/-- A restore and a re-map are verified (R386, R388, R390): every item found, the job stands PAUSED as its snapshot says; an
item that cannot be found halts it. Which places are read, and a scratchpad item of a swapped-out context, are the model's
readings (logs 97 and 105). -/
def Obligations.Restores : Prop :=
  ∀ (s u : State) (dt jid : Nat) (remote : List (Nat × List Byte)) (j : Job), u = (s.after dt).atFrame → u.job jid = some j →
    (∀ e, j.mode = .paused → j.replay = false → (j.resident = true ∨ j.dust.isSome = true ∨ ∀ m, m ∈ manItems (u.manifest j) → m.kind ≠ 3) →
      (∀ c, c ∈ u.cmds → c.opcode ≠ 0x0403) → j.restoring = some (j.part, e.job, e.number, e.checkpoint) →
      u.catEntry j.part e.job e.number e.checkpoint = some e →
      Answers (.restoreVerified dt jid remote) s fun t =>
        (∀ v, restoreItems u jid j e remote = (none, v) →
          t = { v with jobs := t.jobs, cmds := t.cmds } ∧ OtherJobs jid v t ∧ ∃ x y, v.job jid = some x ∧ t.job jid = some y ∧
          y = { x with restoring := none, restored := some (e.part, e.job, e.number), ready := true, sealed := false, nanSum := 0,
                       lastUpdate := none, givenUp := [], control := [], capAsk := x.capAsk.map (fun a => { a with step := none }),
                       mode := y.mode } ∧ (x.mode ≠ .running → y.mode = .paused)) ∧
        (∀ item v, restoreItems u jid j e remote = (some item, v) →
          t = { u with jobs := t.jobs, cmds := t.cmds } ∧ OtherJobs jid u t ∧ ∃ y, t.job jid = some y ∧ y.mode = .halted)) ∧
    (∀ k body tiles, j.mode = .remapping → u.lostDies.getLast? = some k → remapBody u j k = some body →
      (∀ w, w = { j with resident := false, binding := [], body := body } → j.resident = false →
        placeable (u.setJob jid w) jid w [] = some tiles → j.restoring = none →
        Answers (.remapComplete dt jid remote) s fun t => ∃ y, t.job jid = some y ∧ y.body = body ∧ y.binding = tiles ∧
          y.resident = true))

/-- A context switch (R332, R333): it begins at the first frame boundary at which its outgoing contexts have stopped, and each
die's phases begin there; a phase that ends begins the die's next one. With no phase left the switch is done, and recorded. When
the events come, and the rates beside contexts that stay, are the model's readings (logs 24 and 98). -/
def Obligations.ContextSwitch : Prop :=
  ∀ (s u v : State) (dt jid die t0 : Nat) (w : Switch), u = s.after dt → u.switches.find? (fun x => x.incoming == jid) = some w →
    (t0 = max (frameUp u.now) (nextFrame w.decided) → v = u.upto t0 → switchReady u w = true → w ∈ v.switches →
      switchReady v w = true → (∃ d, d < 5 ∧ phaseFrom v w d 0 ≠ 5) →
      Answers (.contextSwitchStart dt jid) s fun t =>
        t = { v with switches := t.switches } ∧ ∃ x, x ∈ t.switches ∧ x.incoming = jid ∧ x.begun = true ∧
        (∀ d, d < 5 → SMap.find x.now_ d = some (phaseFrom v w d 0)) ∧
        (∀ p, p ∈ x.phases → p.2 = t0)) ∧
    (∀ k, SMap.getD 5 w.now_ die = k → k ≠ 5 → w.begun = true →
      t0 = SMap.getD 0 w.phases (8 * die + k) + 65536 * phaseFrames u w die k → u.now ≤ t0 → v = u.upto t0 → w ∈ v.switches →
      phaseFrom (phaseWork v w die k) w die (k + 1) ≠ 5 →
      Answers (.contextSwitchPhase dt jid die) s fun t =>
        t = { v with switches := t.switches, tiles := t.tiles, tier1 := t.tier1, tier2 := t.tier2, fills := t.fills } ∧
        ∃ x, x ∈ t.switches ∧ x.incoming = jid ∧
          SMap.find x.now_ die = some (phaseFrom (phaseWork v w die k) w die (k + 1))) ∧
    (∀ k, SMap.getD 5 w.now_ die = k → k ≠ 5 → w.begun = true →
      t0 = SMap.getD 0 w.phases (8 * die + k) + 65536 * phaseFrames u w die k → u.now ≤ t0 → v = u.upto t0 → w ∈ v.switches →
      phaseFrom (phaseWork v w die k) w die (k + 1) = 5 → (∀ e, e ∈ w.now_ → e.1 = die ∨ e.2 = 5) →
      Answers (.contextSwitchPhase dt jid die) s fun t =>
        (∀ x, x ∈ t.switches → x.incoming ≠ jid) ∧ ∃ x, t.switchLog.head? = some x ∧ x.incoming = jid ∧ x.decided = w.decided ∧
        x.phases = w.phases)

/-! ### The management ports (R443 to R446), the end of a quiesce (R453) -/

/-- Connections (R443 to R446): a client whose key is in the access list is connected under its entry's mask, and with an empty list
the first client's key becomes entry 0; a request that is malformed, or outside the mask, changes nothing but its reply. What counts as
malformed (log 53), what a region write does (log 52) and the bytes that a region read gives (log 72) are the model's readings. -/
def Obligations.ManagementPorts : Prop :=
  ∀ (s u : State) (dt : Nat), u = s.after dt →
    (∀ port key m, portsUp u = true → port < 2 → key.length = 64 → onCurve (keyPoint key) = true →
      (u.conns.filter (fun e => e.2.port == port)).length < 16 →
      (u.store.access.find? (fun e => e.2.key == key) = some m → Answers (.tlsHandshake dt port key) s fun t =>
        t = { u with connSeq := u.connSeq + 1, conns := t.conns } ∧
        SMap.find t.conns (u.connSeq + 1) = some { port := port, mask := m.2.mask }) ∧
      (u.store.access = [] → Answers (.tlsHandshake dt port key) s fun t =>
        t = { u with connSeq := u.connSeq + 1, conns := t.conns,
                     store := { u.store with access := [(0, { mask := 1, key := key })] } } ∧
        SMap.find t.conns (u.connSeq + 1) = some { port := port, mask := 1 })) ∧
    (∀ conn c head, SMap.find u.conns conn = some c →
      Answers (.managementRead dt conn head) s fun t =>
        t = { u with conns := t.conns } ∧ ∃ x, SMap.find t.conns conn = some x ∧ x.port = c.port ∧ x.mask = c.mask ∧
        x.out.take 1 = [if requestOk head 1 = false then 2
          else if requestReaches c.mask (leAt head 8 8 - 2 ^ 40) (leAt head 4 4) = false then 1 else 0] ∧
        (x.out.take 1 = [0] → x.out.drop 16 = readRegion u (leAt head 8 8 - 2 ^ 40) (leAt head 4 4)) ∧
        (x.out.take 1 ≠ [0] → x.out.drop 16 = [])) ∧
    (∀ conn c head data, SMap.find u.conns conn = some c →
      (requestOk head 2 = true → data.length = leAt head 4 4 →
        requestReaches c.mask (leAt head 8 8 - 2 ^ 40) data.length = true →
        Answers (.managementWrite dt conn head data) s fun t =>
          t = { writeRegion u (leAt head 8 8 - 2 ^ 40) data with conns := t.conns } ∧
          ∃ x, SMap.find t.conns conn = some x ∧ x.out.take 1 = [0]) ∧
      (requestOk head 2 = false ∨ data.length ≠ leAt head 4 4 ∨
          requestReaches c.mask (leAt head 8 8 - 2 ^ 40) data.length = false →
        Answers (.managementWrite dt conn head data) s fun t => t = { u with conns := t.conns } ∧
          ∃ x, SMap.find t.conns conn = some x ∧ (x.out.take 1 = [1] ∨ x.out.take 1 = [2])))

/-- A quiesce ends (R453, R454): steps 3 and 4 are done, the drive holds a copy of the catalogue and has been sent a shutdown notification, and the quiesce commands that
wait are answered OK. -/
def Obligations.QuiesceEnds : Prop :=
  ∀ (s u : State) (dt : Nat), u = s.after dt →
    u.quiesce = .closing ∨ (u.quiesce = .orderly ∧ ∀ e, e ∈ u.jobs → ∃ x, e.2.stop = some x ∧ x.reached = true) →
    Answers (.quiesceComplete dt) s fun t =>
      t = { u with quiesce := .done, cmds := t.cmds,
                   drive := if u.drive.present then { u.drive with catalogue := u.catalogue, shutdown := true } else u.drive } ∧
      t.dataPlane = false ∧
      (∀ c, c ∈ u.cmds → c.waiting = true → c.opcode = 0x0B01 → { c with reply := some { status := 0, stamp := u.now } } ∈ t.cmds)

/-! ### Host commands: packets, checks, refusals (R409 to R416) -/

/-- A packet's 64 bytes spell it (R409), and a flit's 256 bytes (R342): every field at every value that fits its place is read back. -/
def Obligations.WireRoundTrips : Prop :=
  (∀ (op seq : Nat) (c : Call), c.wf = true → op < 65536 → seq < 2 ^ 32 →
    (packetBytes op seq c).length = 64 ∧ commandPacket c.win (packetBytes op seq c) = (op, seq, { c with mem := [] })) ∧
  (∀ f : Flit, f.wf = true → f.type < 8 → f.payload.length = 240 → (flitBytes f).length = 256 ∧ flitOf (flitBytes f) = some { f with stamp := 0 })

/-- A host command that passes its checks takes effect (R413, R415): the next state is what its handler answers, and its reply, if it
has completed, waits to be posted. Where firmware meets a memory error that no layer corrects, the command has no effect and is answered
DEVICE_FAULT (R169, log 88). One that fails a check of R415 has no effect but its collection and its answer: the status of the first
check that fails, stamped with the boundary. -/
def Obligations.CommandOutcome : Prop :=
  (∀ (i : Instr) (s v : State) (x : Cmd) (dt : Nat) (c : Call), Takes i s v x →
    i ∈
      [Instr.partCreate dt c, .partDestroy dt c, .partSeal dt c, .partSetSlice dt c, .imageLoad dt c, .imageUnload dt c,
       .jobStart dt c, .jobPause dt c, .jobResume dt c, .jobStop dt c, .stepReplay dt c, .snapTake dt c, .snapRestore dt c,
       .snapVerify dt c, .reqAdmit dt c, .reqCancel dt c, .reqPause dt c, .reqResume dt c, .resultRead dt c, .resultRelease dt c,
       .expertLoad dt c, .expertRetire dt c, .budgetSet dt c, .fabricDiscover dt c, .routeInstall dt c, .linkRetrain dt c,
       .linkRetrainDisable dt c, .linkRetrainEnable dt c, .linkRetrainLimit dt c, .healthRead dt c, .riskSetThreshold dt c,
       .attestQuote dt c, .installImageKey dt c, .removeImageKey dt c, .setAccessEntry dt c, .exportKeyPair dt c, .importKeyPair dt c,
       .orderlyQuiesce dt c, .emergencyQuiesce dt c] →
    Answers i s fun t => ∀ w, (w = match (handle v x).2 with
        | some rep => (handle v x).1.answer (fun y => y.id == x.id) (fun _ => rep)
        | none => (handle v x).1) →
      t = { w with cmds := w.cmds.map (Cmd.settled w.now) }) ∧
  (∀ (i : Instr) (s v : State) (x : Cmd), Collected i s v x → anyLost x.call.mem = true →
    Answers i s fun t => t = { countAll v x.call.mem with cmds := t.cmds } ∧ RefusedWith t x 0x31 []) ∧
  (∀ (i : Instr) (s u : State) (dt op st : Nat) (c : Call),
    hostRow i = some (dt, op, c) → i.wf = true → u = atSlot s dt op c → (boundaryFor s dt c).takesNext c.win = true → u.cmds = [] →
    u.mayCollect c.win = true → firstCheck u op c (blockOf u c) = some st → st ≠ 0 →
    exec i s = .next { collectedIn u op c with
      cmds := [{ cmdOf u op c with started := false, reply := some { status := st, stamp := u.now } }] })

__________________________________________________

• What to produce
For the string "fails", find every line of the material that contains it, and copy each one.

• Solved problem
DEVICE_FAULT (R169, log 88). One that fails a check of R415 has no effect but its collection and its answer: the status of the first
check that fails, stamped with the boundary. -/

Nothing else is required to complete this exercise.